Exercise instructions.
Copying exactly, give the lines in the material below from the one with "simp [Scene.entryFor, List.find?_eq_none]" to the one with "e.voice).owner = some L)", ends included, and nothing besides.

Excerpted data.
--- START ---

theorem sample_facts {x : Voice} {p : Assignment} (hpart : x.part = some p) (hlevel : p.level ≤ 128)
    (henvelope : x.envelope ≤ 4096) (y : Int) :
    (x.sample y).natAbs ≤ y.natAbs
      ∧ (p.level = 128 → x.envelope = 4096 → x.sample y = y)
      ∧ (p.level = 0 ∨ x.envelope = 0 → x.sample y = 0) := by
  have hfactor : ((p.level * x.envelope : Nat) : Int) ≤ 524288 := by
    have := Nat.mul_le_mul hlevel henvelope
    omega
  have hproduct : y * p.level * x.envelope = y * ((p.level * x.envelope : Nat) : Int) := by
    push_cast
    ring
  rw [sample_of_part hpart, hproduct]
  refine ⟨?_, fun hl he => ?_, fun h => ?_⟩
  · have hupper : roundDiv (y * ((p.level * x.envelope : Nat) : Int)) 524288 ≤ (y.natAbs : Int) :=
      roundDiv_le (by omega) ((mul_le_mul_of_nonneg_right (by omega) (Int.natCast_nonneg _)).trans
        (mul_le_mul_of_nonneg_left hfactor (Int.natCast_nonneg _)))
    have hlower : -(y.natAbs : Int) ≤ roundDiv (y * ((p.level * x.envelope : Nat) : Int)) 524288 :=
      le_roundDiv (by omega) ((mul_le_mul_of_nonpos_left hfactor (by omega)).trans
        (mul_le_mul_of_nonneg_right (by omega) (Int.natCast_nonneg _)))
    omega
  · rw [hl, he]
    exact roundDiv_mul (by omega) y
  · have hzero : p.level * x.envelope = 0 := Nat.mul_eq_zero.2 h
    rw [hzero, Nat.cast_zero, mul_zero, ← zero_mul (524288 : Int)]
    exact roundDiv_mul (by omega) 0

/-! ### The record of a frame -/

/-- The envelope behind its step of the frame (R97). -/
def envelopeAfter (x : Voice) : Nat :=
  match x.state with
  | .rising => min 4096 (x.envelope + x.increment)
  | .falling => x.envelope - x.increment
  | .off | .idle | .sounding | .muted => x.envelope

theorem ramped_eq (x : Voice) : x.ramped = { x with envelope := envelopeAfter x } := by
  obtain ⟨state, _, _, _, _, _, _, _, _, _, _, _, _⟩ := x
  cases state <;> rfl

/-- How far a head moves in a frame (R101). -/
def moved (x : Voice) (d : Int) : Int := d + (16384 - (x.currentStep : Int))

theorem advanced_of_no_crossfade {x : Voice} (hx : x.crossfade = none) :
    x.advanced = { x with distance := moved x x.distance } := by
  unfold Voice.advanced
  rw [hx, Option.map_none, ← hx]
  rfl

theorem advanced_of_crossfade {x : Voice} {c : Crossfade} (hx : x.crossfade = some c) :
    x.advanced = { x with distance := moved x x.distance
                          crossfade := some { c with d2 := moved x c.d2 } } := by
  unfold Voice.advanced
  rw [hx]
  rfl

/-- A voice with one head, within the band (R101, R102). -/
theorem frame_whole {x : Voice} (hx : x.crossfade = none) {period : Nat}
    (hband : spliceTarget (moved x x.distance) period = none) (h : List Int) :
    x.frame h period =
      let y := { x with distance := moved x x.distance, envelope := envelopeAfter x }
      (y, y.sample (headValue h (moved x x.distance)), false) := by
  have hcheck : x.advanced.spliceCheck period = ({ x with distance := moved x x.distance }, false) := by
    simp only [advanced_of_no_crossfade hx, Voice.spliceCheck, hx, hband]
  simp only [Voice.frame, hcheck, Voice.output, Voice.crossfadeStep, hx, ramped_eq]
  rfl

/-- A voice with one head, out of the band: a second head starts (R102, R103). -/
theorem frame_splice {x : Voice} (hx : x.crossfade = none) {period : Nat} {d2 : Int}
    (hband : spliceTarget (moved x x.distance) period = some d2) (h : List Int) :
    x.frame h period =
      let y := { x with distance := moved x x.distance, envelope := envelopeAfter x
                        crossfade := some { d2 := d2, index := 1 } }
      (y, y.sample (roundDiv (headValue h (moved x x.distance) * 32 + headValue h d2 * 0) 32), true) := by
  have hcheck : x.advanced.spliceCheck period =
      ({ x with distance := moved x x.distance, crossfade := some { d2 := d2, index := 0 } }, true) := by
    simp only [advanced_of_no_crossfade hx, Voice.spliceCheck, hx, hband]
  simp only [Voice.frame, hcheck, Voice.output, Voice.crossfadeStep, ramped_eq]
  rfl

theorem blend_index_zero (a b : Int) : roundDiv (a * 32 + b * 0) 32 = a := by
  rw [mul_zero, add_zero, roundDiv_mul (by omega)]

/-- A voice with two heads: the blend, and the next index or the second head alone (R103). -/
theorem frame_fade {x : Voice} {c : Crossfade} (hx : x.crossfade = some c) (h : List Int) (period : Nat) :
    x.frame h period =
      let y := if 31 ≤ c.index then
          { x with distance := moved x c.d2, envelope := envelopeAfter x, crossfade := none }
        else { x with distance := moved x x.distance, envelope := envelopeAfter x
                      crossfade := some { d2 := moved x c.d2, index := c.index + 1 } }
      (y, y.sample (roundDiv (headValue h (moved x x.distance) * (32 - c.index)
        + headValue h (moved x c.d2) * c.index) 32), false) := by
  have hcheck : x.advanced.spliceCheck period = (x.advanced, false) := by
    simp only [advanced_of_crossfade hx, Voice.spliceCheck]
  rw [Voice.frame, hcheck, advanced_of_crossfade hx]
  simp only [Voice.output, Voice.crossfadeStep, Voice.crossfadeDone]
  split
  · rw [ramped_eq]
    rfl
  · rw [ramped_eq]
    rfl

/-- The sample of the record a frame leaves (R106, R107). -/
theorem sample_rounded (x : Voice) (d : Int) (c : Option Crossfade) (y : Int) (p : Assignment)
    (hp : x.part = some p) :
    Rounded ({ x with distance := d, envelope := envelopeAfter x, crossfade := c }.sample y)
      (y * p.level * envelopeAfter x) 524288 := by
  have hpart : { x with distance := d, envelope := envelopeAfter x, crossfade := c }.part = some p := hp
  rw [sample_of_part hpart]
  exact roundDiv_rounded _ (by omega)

--- END ---
--- START ---

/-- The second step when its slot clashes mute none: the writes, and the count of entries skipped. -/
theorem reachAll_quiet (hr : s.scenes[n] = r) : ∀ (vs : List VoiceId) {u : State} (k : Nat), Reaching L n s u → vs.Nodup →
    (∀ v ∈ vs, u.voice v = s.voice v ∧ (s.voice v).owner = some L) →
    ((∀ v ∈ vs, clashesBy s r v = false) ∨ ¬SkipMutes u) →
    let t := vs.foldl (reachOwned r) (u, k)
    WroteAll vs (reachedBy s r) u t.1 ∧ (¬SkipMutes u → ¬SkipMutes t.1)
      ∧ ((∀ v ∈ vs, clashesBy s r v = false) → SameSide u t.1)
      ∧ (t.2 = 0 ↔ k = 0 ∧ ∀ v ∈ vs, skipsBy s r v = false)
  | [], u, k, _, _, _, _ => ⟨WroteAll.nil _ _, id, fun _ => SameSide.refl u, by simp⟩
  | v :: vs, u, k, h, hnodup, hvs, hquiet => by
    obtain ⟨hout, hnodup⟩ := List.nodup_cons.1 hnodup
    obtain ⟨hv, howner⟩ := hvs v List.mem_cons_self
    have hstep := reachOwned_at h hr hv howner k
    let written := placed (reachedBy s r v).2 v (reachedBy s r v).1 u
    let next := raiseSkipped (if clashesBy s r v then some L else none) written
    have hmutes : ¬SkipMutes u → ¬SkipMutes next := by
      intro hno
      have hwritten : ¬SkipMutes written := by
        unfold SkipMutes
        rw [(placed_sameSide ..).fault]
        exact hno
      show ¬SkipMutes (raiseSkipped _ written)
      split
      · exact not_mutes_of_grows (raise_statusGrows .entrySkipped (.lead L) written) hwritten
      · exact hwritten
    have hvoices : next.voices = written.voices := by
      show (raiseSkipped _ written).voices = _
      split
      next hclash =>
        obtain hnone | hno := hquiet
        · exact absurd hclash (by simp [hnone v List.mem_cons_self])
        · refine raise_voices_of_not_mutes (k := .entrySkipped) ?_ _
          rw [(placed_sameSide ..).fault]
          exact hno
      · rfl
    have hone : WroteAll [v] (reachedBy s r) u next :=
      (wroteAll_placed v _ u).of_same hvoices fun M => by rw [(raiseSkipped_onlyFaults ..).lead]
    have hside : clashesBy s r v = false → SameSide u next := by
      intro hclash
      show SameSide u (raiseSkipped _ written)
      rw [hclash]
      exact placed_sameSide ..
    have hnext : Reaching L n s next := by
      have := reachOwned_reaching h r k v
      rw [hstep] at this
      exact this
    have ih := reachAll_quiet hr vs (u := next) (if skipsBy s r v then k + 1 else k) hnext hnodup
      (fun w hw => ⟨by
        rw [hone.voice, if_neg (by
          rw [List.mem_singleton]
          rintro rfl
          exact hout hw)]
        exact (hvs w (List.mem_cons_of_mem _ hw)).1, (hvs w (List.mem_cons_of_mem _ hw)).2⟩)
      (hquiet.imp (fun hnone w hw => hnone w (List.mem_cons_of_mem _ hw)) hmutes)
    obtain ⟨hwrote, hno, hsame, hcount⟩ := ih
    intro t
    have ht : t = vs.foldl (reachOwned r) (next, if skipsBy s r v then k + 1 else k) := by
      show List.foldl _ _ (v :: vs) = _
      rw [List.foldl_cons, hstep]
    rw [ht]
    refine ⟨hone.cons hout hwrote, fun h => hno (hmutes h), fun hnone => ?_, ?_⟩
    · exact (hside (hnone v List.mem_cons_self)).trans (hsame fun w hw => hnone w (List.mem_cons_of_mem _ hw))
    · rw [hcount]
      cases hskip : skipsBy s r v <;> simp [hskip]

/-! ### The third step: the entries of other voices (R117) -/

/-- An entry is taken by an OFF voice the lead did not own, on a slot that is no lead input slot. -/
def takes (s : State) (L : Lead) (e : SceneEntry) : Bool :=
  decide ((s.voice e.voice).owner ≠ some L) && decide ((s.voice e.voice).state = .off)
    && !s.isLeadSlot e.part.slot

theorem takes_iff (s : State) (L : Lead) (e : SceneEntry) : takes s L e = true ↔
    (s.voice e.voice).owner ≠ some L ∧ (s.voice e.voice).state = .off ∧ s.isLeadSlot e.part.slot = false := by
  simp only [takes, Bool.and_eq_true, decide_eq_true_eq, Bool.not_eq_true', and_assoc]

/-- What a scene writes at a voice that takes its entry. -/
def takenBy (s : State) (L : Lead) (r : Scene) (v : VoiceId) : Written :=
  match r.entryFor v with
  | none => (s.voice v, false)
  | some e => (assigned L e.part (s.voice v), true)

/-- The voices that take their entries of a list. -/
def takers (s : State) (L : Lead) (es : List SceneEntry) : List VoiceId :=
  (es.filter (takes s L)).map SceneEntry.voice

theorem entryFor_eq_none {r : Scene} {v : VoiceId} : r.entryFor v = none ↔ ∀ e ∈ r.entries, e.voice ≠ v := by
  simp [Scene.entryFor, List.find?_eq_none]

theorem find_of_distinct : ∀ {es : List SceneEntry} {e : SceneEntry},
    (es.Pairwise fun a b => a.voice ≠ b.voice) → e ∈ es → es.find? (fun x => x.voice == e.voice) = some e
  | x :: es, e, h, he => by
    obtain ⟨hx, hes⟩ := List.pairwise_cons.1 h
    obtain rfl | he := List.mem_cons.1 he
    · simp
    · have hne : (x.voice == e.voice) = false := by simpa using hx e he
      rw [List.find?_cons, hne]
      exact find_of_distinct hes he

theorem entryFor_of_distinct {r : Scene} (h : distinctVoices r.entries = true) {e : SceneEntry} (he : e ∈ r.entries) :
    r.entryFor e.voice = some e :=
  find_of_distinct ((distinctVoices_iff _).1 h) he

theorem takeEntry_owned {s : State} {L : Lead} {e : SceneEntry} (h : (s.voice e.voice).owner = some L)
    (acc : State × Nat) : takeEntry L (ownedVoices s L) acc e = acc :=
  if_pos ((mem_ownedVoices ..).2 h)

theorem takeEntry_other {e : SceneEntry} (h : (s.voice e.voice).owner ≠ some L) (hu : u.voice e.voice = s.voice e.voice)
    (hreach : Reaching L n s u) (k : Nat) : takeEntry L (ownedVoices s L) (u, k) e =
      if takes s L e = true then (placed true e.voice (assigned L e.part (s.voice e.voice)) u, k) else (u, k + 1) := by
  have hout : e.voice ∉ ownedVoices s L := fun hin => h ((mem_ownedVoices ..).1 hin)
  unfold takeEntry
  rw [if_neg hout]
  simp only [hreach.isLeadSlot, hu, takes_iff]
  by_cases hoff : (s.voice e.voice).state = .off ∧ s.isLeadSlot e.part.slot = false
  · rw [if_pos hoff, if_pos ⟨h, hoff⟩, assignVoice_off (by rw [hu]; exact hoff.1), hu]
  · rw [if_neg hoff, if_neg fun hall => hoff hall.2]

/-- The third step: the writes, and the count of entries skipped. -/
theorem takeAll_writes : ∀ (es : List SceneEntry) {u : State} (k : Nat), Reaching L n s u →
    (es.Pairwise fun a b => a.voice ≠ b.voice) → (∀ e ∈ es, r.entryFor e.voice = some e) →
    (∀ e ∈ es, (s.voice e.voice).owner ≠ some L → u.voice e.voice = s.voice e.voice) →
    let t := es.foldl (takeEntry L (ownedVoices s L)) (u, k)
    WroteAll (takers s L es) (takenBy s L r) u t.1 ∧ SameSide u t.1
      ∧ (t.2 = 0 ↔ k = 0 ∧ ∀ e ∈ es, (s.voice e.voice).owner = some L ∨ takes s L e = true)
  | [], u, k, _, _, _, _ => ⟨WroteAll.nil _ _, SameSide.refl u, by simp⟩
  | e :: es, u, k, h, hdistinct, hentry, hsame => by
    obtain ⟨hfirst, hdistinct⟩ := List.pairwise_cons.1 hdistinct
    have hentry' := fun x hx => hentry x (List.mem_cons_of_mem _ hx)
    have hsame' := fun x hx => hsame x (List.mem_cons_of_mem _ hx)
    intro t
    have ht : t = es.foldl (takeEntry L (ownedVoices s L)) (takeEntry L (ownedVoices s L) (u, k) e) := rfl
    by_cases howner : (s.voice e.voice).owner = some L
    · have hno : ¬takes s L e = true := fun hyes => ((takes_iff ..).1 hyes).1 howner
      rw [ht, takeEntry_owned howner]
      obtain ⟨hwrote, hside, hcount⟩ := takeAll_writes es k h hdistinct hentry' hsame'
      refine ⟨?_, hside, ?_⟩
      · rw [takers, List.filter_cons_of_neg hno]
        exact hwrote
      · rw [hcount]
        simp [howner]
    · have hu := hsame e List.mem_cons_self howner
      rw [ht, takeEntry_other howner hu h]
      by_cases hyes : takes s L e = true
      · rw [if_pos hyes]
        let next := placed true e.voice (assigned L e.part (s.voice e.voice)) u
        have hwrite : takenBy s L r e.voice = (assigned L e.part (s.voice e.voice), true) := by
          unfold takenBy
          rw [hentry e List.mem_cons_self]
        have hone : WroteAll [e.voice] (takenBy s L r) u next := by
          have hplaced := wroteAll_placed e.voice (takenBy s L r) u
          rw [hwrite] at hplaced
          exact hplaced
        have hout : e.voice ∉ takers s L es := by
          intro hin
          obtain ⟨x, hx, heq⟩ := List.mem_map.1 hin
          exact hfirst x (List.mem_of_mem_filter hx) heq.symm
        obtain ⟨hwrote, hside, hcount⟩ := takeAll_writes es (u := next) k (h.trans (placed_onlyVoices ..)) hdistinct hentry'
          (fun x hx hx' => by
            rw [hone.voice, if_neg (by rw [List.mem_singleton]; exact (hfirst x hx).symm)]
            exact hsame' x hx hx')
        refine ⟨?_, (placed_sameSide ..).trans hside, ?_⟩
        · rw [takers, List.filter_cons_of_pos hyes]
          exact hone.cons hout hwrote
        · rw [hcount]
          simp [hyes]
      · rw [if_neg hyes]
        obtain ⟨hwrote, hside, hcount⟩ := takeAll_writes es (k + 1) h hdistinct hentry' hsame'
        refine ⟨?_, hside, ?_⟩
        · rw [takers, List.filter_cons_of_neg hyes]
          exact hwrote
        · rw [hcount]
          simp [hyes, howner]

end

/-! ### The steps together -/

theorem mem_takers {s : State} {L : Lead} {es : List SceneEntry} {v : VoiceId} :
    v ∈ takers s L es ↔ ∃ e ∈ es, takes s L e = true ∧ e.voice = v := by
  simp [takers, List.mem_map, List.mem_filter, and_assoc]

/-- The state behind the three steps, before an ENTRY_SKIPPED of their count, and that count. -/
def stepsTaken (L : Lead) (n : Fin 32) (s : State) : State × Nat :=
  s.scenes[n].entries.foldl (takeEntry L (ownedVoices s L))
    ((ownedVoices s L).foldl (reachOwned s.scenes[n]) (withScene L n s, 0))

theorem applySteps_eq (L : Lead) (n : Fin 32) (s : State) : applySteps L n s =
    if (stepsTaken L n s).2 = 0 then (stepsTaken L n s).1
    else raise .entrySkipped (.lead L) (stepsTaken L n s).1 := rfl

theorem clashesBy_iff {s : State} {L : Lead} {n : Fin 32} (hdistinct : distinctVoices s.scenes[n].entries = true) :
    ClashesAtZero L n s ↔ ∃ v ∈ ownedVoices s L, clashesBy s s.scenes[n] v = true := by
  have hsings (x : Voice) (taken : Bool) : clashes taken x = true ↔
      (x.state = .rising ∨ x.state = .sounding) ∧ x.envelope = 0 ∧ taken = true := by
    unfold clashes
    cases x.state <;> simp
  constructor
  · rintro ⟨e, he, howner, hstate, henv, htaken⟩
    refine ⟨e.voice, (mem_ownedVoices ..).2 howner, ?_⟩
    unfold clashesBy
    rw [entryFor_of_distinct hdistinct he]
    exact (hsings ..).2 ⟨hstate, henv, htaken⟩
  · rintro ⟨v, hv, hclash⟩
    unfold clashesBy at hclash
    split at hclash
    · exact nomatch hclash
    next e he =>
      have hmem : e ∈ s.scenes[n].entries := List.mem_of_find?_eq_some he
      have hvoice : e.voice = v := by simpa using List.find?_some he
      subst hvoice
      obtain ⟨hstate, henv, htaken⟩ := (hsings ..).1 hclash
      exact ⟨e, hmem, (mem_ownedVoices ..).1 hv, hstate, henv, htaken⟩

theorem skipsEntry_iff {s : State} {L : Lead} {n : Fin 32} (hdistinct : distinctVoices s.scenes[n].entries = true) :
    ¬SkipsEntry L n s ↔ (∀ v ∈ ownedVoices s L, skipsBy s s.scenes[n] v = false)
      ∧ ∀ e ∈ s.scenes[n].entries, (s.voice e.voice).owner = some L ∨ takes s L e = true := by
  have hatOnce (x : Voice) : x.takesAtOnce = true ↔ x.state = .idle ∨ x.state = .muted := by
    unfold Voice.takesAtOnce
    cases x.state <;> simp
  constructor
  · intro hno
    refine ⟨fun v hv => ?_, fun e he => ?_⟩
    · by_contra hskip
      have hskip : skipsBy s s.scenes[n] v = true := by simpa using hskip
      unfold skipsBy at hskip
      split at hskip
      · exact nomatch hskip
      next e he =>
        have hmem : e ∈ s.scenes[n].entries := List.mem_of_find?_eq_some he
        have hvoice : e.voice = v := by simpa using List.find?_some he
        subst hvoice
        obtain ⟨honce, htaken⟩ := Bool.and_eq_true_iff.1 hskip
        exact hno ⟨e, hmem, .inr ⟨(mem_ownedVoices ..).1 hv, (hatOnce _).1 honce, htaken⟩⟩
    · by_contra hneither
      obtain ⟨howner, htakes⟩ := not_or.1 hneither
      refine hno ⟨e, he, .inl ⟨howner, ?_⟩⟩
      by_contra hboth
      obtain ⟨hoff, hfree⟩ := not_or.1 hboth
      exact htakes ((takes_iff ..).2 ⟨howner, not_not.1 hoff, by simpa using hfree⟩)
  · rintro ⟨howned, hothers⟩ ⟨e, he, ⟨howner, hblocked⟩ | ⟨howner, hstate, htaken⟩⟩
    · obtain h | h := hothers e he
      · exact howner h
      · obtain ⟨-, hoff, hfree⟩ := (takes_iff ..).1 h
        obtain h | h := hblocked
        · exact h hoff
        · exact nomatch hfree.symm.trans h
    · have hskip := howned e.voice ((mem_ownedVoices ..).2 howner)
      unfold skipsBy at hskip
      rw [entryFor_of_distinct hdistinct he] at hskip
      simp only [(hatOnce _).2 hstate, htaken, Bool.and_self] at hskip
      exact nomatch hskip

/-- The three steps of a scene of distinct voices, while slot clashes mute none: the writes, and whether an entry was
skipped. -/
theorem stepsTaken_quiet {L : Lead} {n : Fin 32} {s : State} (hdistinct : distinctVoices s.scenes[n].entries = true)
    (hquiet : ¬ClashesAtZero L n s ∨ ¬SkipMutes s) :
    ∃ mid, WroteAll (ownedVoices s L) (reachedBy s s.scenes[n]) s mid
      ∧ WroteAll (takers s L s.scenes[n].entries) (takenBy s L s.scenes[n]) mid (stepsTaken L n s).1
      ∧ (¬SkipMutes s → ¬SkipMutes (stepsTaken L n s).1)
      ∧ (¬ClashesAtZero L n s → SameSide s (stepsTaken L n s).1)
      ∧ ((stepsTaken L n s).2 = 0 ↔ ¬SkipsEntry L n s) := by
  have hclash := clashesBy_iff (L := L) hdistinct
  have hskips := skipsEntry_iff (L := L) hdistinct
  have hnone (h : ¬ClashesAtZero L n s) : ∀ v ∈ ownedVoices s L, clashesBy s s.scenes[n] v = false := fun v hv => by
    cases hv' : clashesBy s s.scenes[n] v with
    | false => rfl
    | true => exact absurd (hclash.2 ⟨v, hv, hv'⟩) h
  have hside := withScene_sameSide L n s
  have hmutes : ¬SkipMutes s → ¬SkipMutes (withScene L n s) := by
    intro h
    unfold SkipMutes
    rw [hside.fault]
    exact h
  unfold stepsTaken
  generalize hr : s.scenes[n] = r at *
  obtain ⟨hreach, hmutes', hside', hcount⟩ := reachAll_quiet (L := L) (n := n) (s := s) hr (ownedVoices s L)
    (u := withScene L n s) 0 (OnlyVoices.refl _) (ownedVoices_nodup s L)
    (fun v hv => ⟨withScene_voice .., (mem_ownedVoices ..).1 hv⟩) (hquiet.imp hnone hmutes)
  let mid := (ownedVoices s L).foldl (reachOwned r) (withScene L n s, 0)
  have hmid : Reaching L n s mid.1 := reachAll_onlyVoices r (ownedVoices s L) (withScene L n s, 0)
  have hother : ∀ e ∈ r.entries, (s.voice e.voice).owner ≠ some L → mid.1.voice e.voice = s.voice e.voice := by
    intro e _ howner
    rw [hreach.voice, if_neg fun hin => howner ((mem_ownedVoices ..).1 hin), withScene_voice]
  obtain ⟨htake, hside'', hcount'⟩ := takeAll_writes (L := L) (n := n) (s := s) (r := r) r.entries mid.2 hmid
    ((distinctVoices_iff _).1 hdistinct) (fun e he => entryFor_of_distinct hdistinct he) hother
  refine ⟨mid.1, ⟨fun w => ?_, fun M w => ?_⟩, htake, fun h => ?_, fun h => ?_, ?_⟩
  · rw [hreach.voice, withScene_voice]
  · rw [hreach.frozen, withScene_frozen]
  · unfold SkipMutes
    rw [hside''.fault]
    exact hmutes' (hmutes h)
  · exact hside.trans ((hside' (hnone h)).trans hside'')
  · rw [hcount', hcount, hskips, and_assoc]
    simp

--- END ---

Answer section.
  simp [Scene.entryFor, List.find?_eq_none]

theorem find_of_distinct : ∀ {es : List SceneEntry} {e : SceneEntry},
    (es.Pairwise fun a b => a.voice ≠ b.voice) → e ∈ es → es.find? (fun x => x.voice == e.voice) = some e
  | x :: es, e, h, he => by
    obtain ⟨hx, hes⟩ := List.pairwise_cons.1 h
    obtain rfl | he := List.mem_cons.1 he
    · simp
    · have hne : (x.voice == e.voice) = false := by simpa using hx e he
      rw [List.find?_cons, hne]
      exact find_of_distinct hes he

theorem entryFor_of_distinct {r : Scene} (h : distinctVoices r.entries = true) {e : SceneEntry} (he : e ∈ r.entries) :
    r.entryFor e.voice = some e :=
  find_of_distinct ((distinctVoices_iff _).1 h) he

theorem takeEntry_owned {s : State} {L : Lead} {e : SceneEntry} (h : (s.voice e.voice).owner = some L)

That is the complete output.